TRY IT
The answer must consist of every line in the records below that contains the string "isDeclared".

.....

-- ==== Sys2Proof/Machine/Offer.lean ====
section
/-! DEFINITION. A value is offered to a buoy (R67, R69 to R76), and what follows from an update on other units. -/

namespace Sys2Proof.Machine

/-- LASTVIOL codes and causes (R84, R85). -/
def vRANGE : Nat := 1
def vRATE : Nat := 2
def vTIMEOUT : Nat := 3

/-- A buoy's output before this cycle's events is kept for the readers of the cycle (R76). -/
def byTouch (s : State) (n : Nat) : State :=
  let b := nth s.buoys n
  if b.outAt = s.now && s.now ≠ 0 then s else
    let o := committed s n
    s.modBuoy n fun b => { b with prevOut := o, outAt := s.now }

/-- The window counter's bins up to now pass first (R76); a release lets a FAULT end with the next admitted value (R74,
R81). -/
def byRoll (s : State) (n : Nat) : State :=
  match ctrOf s (byKey s n) with
  | none => s
  | some c0 =>
    let c := c0.roll s.now
    let rel := c.releases
    let s := { s with ctrs := putCtr s.ctrs { c with declared := c.declared && !rel } }
    if rel then (release s c).modBuoy n fun b => { b with relWait := b.relWait || b.state == 2 } else s

/-- An event of a buoy: LASTVIOL, the counter; reaching N puts the buoy into FAULT (R73, R80). -/
def byEvent (s : State) (n viol : Nat) (detail : Word) : State :=
  let s := s.modBuoy n fun b => { b with lastViol := viol }
  let was := isDeclared s (byKey s n)
  let s := countEvent s { key := byKey s n, cause := viol, w := byWms s n, n := byWn s n, detail := detail, early := false }
  if !was && isDeclared s (byKey s n) then s.modBuoy n fun b => { b with state := 2, relWait := false } else s

/-- The filter of R71 on an admitted value, or seeded with one first. -/
def byFilter (s : State) (n : Nat) (seed : Option Word) (x : Word) (b : Buoy) : Buoy :=
  let k := byFparam s n
  let b := match seed with | some v => { b with hist := List.replicate (2 ^ k) v, y := v } | none => b
  match byFilt s n with
  | 1 =>
    let h := (x :: b.hist).take (2 ^ k)
    { b with hist := h, out := wi ((h.foldl (fun a v => a + v.toInt) 0) / (2 ^ k : Nat)) }
  | 2 =>
    let y := wi (b.y.toInt + (x.toInt - b.y.toInt) / (2 ^ k : Nat))
    { b with y := y, out := y }
  | _ => { b with out := x }

/-- Periods P since the last admitted update, or the start of page 0, rounded up (R70, R84). -/
def byPeriods (s : State) (n : Nat) : Nat :=
  let b := nth s.buoys n
  let from_ := if b.admitted then b.lastAt else s.t0.getD 0
  let p := byPeriod s n
  if p = 0 then 0 else (s.now - from_ + p - 1) / p

/-- What follows from a change of a buoy's state or output on the units that watch it. -/
def byFollow (s : State) : State := staleCheck (suppCheck (subCheck s))

/-- What follows from an update that its die's units receive: over-voltage level 3 (R334), back-EMF (R291), the converter
unit (R392), the gearbox unit (R439). -/
def byReceived (s : State) (d : Die) (n : Nat) : State :=
  match d with
  | .ds =>
    let s := if vdcBuoy s = n && (recsOf (recsIn s .ds) sREACT 3).length ≠ 0 && (ptCfg s 2).toInt < (viewNow s .ds n).m && s.sys.dsReady then
        let v := (wi (viewNow s .ds n).m).toNat % 65536
        let new := !isLatched s 0x51
        let s := latchFixed s 0x51 v
        if new then
          let q := match s.prot.latches.find? fun l => l.src == 0x51 with | some l => l.seqn | none => 0
          dsSingle s (direct .ds 6 0 0 0 2 (wd (q * 65536 + v)))
        else s
      else s
    let s := [0, 1].foldl (fun s m =>
      if machOn s m then [0, 1, 2].foldl (fun s k => if vBuoy s m k = n then bemfUpdate s m k else s) s else s) s
    cvOnUpdate s n
  | .cs => gxOnUpdate s n

/-- A value arrives at a buoy (R70), which in FAULT keeps the output it has (R74): `m` at exponent `e`, shifted to SCALE where the source has an exponent of its own. -/
def offer (s : State) (n : Nat) (m : Int) (e : Int) : State :=
  if !byOn s n then s
  else
    let s := byTouch (byRoll s n) n
    let b := nth s.buoys n
    let raw := rescale m e (byScale s n)
    let sat := satHits 32 raw
    let x := satS 32 raw
    let per := byPeriod s n
    let rejectWith (viol : Nat) : State :=
      let s := byEvent s n viol (wi x)
      let s := if byPolicy s n = 3 then s.modBuoy n fun b => { b with fvUntil := s.now + per } else s
      byFollow s
    if sat || x < byMin s n || byMax s n < x then rejectWith vRANGE
    else
      let noRate := !b.admitted || (b.state = 2 && b.relWait)
      let k := min (byTmo s n) (max 1 (byPeriods s n))
      if !noRate && byRate s n ≠ 0 && byRate s n * k < (x - b.last.toInt).natAbs then rejectWith vRATE
      else
        let now := curOut s n
        let seed : Option Word := if b.state = 2 && b.relWait then some (curOut s n) else if !b.admitted then some (wi x) else none
        let s := s.modBuoy n fun b =>
          let c := { b with last := wi x, lastAt := s.now, sampAt := s.now, tmoAt := s.now + byTmo s n * per, admitted := true }
          if b.state = 2 && !b.relWait then (if b.admitted then c else { c with out := now })
          else { byFilter s n seed (wi x) c with state := 0, relWait := false }
        byFollow (byReceived s (byHome s n) n)

/-- An integer source offers a value at the buoy's SCALE (R69). -/
def offerInt (s : State) (n : Nat) (m : Int) : State := offer s n m (byScale s n)

/-- Every buoy of a source kind and instance is offered a value (R68). -/
def offerAll (s : State) (src inst : Nat) (m : Int) : State :=
  ((List.range 512).filter fun n => byOn s n && bySrc s n == src && bySrcInst s n == inst).foldl (fun s n => offerInt s n m) s
where
  /-- SRCINST of a buoy. -/
  bySrcInst (s : State) (n : Nat) : Nat := byInst s n

end Sys2Proof.Machine
end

.....

RESULT OF THE TASK
  let was := isDeclared s (byKey s n)
  if !was && isDeclared s (byKey s n) then s.modBuoy n fun b => { b with state := 2, relWait := false } else s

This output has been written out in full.